И тут услышал удивительную я концепцию. Напрасно не прошла чудовищная та кампания шестидесятых и семидесятых, когда, всюду и сквозь стены проникая, шла оголтелая (по телевизору, по радио и в прессе) борьба со всемирным сионизмом. Совершенно необычно преломилась она в сознании этого очень мудрого и совершенно темного квартирного вора. Уже он смутно про советскую власть понимал многое, но цельную картину наподобие салата намешал. По Одессе выходило, что злокозненность евреев несомненна и что тайный заговор евреев очевиден, только это некие международные еврейские злодеи, миру не видимые. А в империи прогнившей нашей опознать их легко: эти евреи окопались во всех центральных министерствах и в Центральном Комитете Коммунистической партии. А третье место их потаенного кучкования (это Одессе, по всей видимости, личный опыт подсказал) — фотоателье в столицах всех республик.

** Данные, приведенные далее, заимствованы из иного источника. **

theorem Setter.okOrOnlyFails {i : Instr} {sa : Config → SaEngine → Except Fault (Option SaEngine)}
    {tramp : Config → Nat → TrEngine → Option (TrEngine × Option (List Byte))} (hi : Setter i sa tramp) {s t : State}
    (h : exec i s = .next t) : OkOrOnlyFails s t := by
  cases hs : s.engine with
  | none => cases (hi.none s hs).symm.trans h; exact .fails rfl
  | sa e =>
    rcases finishSaSetter_next ((hi.sa s e hs).symm.trans h) with ⟨-, rfl⟩ | ⟨_, -, rfl⟩
    · exact .fails rfl
    · exact .ok 0 rfl
  | tramp e =>
    rcases finishTrSetter_next ((hi.tramp s e hs).symm.trans h) with ⟨-, rfl⟩ | ⟨_, _, -, rfl⟩
    · exact .fails rfl
    · exact .ok 0 rfl

theorem execRegRead_okOrOnlyFails {id : Byte} {s t : State} (h : execRegRead id s = .next t) : OkOrOnlyFails s t := by
  rcases execRegRead_next h with ⟨-, rfl⟩ | ⟨v, -, rfl⟩
  · exact .fails rfl
  · exact .ok v rfl

theorem execSaValidate_okOrOnlyFails {m : List Byte} {s t : State} (h : execSaValidate m s = .next t) :
    OkOrOnlyFails s t := by
  unfold execSaValidate at h
  split at h <;> cases h
  · exact .fails rfl
  · exact .ok _ rfl

theorem execTrampChecksum_okOrOnlyFails {f : List Byte} {s t : State} (h : execTrampChecksum f s = .next t) :
    OkOrOnlyFails s t := by
  unfold execTrampChecksum at h
  split at h <;> cases h
  · exact .ok _ rfl
  · exact .fails rfl

theorem execTrampValidate_okOrOnlyFails {f : List Byte} {s t : State} (h : execTrampValidate f s = .next t) :
    OkOrOnlyFails s t := by
  unfold execTrampValidate at h
  split at h <;> cases h
  · exact .ok _ rfl
  · exact .fails rfl

theorem exec_okOrOnlyFails {i : Instr} {s t : State} (hi : isHostOp i = true) (h : exec i s = .next t) :
    OkOrOnlyFails s t := by
  cases i with
  | init present => exact execInit_okOrOnlyFails h
  | poll rx => exact execPoll_okOrOnlyFails h
  | isReady => exact execIsReady_okOrOnlyFails h
  | setFreq mhz => exact (setter_setFreq mhz).okOrOnlyFails h
  | setPower mw => exact (setter_setPower mw).okOrOnlyFails h
  | setPit enable => exact (setter_setPit enable).okOrOnlyFails h
  | setBandCh band channel => exact (setter_setBandCh band channel).okOrOnlyFails h
  | protocolInUse | switchProtocol | bandChToFreq | crc8 => cases h; exact .ok _ rfl
  | trampChecksum f => exact execTrampChecksum_okOrOnlyFails h
  | regRead id => exact execRegRead_okOrOnlyFails h
  | saValidate m => exact execSaValidate_okOrOnlyFails h
  | trampValidate f => exact execTrampValidate_okOrOnlyFails h
  | _ => cases hi

/-- Settles O5: from the invariant no rule faults, and an operation that answers has been accepted or has only
failed. -/
theorem failedOperationChangesNothing : Obligations.FailedOperationChangesNothing :=
  fun i _ hi => ⟨fun hs => exec_proceeds hs i, fun _ h => (exec_okOrOnlyFails hi h).result⟩

/-- Settles O4: POLL, IS_READY and the setters look for the engine first. -/
theorem engineOperationsFailWithoutEngine : Obligations.EngineOperationsFailWithoutEngine := by
  intro s rx f mw on band channel hs
  simp only [List.forall_mem_cons]
  exact ⟨execPoll_none hs, execIsReady_none hs, (setter_setFreq f).none s hs, (setter_setPower mw).none s hs,
    (setter_setPit on).none s hs, (setter_setBandCh band channel).none s hs, nofun⟩

/-! Creating and discarding the engine. -/

theorem createEngine_sa {s : State} (hp : s.proto = .sa) :
    createEngine s = txConfigure saBaud 8 2 (setEngine (.sa (freshSa s.cfg)) s) := by
  simp only [createEngine, hp]

theorem createEngine_tramp {s : State} (hp : s.proto = .tramp) :
    createEngine s = txConfigure trBaud 8 1 (setEngine (.tramp freshTr) s) := by
  simp only [createEngine, hp]

theorem exec_init_true (s : State) : exec (.init true) s = .next (retOk (createEngine s)) := rfl

/-- Settles O2: the fresh engines are the model's, with the slots of the fresh queue as they are. -/
theorem initCreatesFreshEngine : Obligations.InitCreatesFreshEngine := by
  refine fun s => ⟨rfl, fun hp => ⟨freshQueue.slots, rfl, ?sa⟩, fun hp => ?tramp⟩
  case sa => rw [exec_init_true, createEngine_sa hp]; rfl
  case tramp => rw [exec_init_true, createEngine_tramp hp]; rfl

theorem protoCode_eq_ite (p : Proto) : protoCode p = if p = .tramp then 1 else 0 := by
  cases p <;> rfl

theorem exec_protocolInUse (s : State) : exec .protocolInUse s = .next (ret true (protoCode s.proto) s) := rfl

/-- Settles O3: the state after SWITCH_PROTOCOL has no engine and the new protocol, and the two queries read these. -/
theorem switchProtocolDiscardsEngine : Obligations.SwitchProtocolDiscardsEngine := by
  refine fun s p => ⟨rfl, fun t h => ?_⟩
  have hnone : t.engine = .none := by cases h; rfl
  have hproto : t.proto = p := by cases h; rfl
  have hcode : protoCode t.proto = if p = .tramp then 1 else 0 := by rw [protoCode_eq_ite, hproto]
  rw [← hcode]
  exact ⟨execIsReady_none hnone, exec_protocolInUse t⟩

/-- Settles O8: PROTOCOL_IN_USE gives the code of the protocol, IS_READY the flag of the engine in the slot. -/
theorem controllerQueriesAnswer : Obligations.ControllerQueriesAnswer := by
  refine fun s => ⟨exec_protocolInUse s, execIsReady_none, fun e hs => ?_, fun e hs => execIsReady_tramp hs⟩
  have hflag : flagWord (saReady e) = if e.phase = .done ∧ e.version ≠ .unknown then 1 else 0 := by
    simp only [flagWord, saReady_iff]
  rw [← hflag]
  exact execIsReady_sa hs

/-! What a step does with its word. -/

section Word
variable {s : State} {x : Stimulus} {rest : List Stimulus} (hin : s.input = x :: rest)
include hin

theorem step_of_decoded {i : Instr} (hd : decode s.cfg x.word = .ok i) :
    step s = exec i (takeStimulus x.now rest s) := by
  simp only [step, fetch, hin, hd]

theorem step_of_rejected {w : InWord} {err : DecodeError} (hw : x.word = w) (hd : decode s.cfg x.word = .error err) :
    step s = rejectWord w (takeStimulus x.now rest s) := by
  subst hw
  simp only [step, fetch, hin, hd]

end Word

/-- Settles O7: a word that is no frame goes to the receiver or the builder of its unit, which look for the engine of
their own protocol. -/
theorem stepRunsDecodedInstruction : Obligations.StepRunsDecodedInstruction := by
  refine ⟨fun s x rest hin => ⟨?instruction, ?saReply, ?trReply, ?saRequest, ?trRequest, ?noSa, ?noTramp⟩,
    fun s => step_of_no_input⟩
  case instruction => exact fun i hd => step_of_decoded hin hd
  case saReply => exact fun f err e e' hw hd hs he => (step_of_rejected hin hw hd).trans (onSa_of_ok hs he)
  case trReply => exact fun f err e e' hw hd hs he => (step_of_rejected hin hw hd).trans (onTr_of_ok hs he)
  case saRequest => exact fun f err hw hd ⟨e, hs⟩ => (step_of_rejected hin hw hd).trans (buildSa_of_sa (e := e) hs)
  case trRequest => exact fun f err hw hd ⟨e, hs⟩ => (step_of_rejected hin hw hd).trans (buildTr_of_tramp (e := e) hs)
  case noSa =>
    rintro f err (hw | hw) hd hs
    · exact (step_of_rejected hin hw hd).trans (buildSa_of_not_sa hs)
    · exact (step_of_rejected hin hw hd).trans (onSa_of_not_sa hs)
  case noTramp =>
    rintro f err (hw | hw) hd hs
    · exact (step_of_rejected hin hw hd).trans (buildTr_of_not_tramp hs)
    · exact (step_of_rejected hin hw hd).trans (onTr_of_not_tramp hs)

Я фотоателье оспаривать не стал и смехом миф Одессы не оскорбил, ибо обидчивость давно сидевших знал и чтил. Я у него только спросил, перебирая мысленно вождей с плакатов:
— Что же, Одесса, получается по-твоему, что и Хрущев с его свинячей ряхой — тоже еврей?
— Ну, может, смесь какая, но еврей, — уверенно ответил Одесса.
— И Брежнев тоже?
— Жид молдавский, — не задумавшись ни на секунду, сказал Одесса и великодушно добавил: — Ты на слово-то не обижайся, Мироныч, я тебе уже сказал, что ты здесь ни при чем.
— Что ж, и Андропов? — не унимался я. Этого верховного мерзавца с интеллектом я тогда особо выделял, изощренных пакостей от него ожидая.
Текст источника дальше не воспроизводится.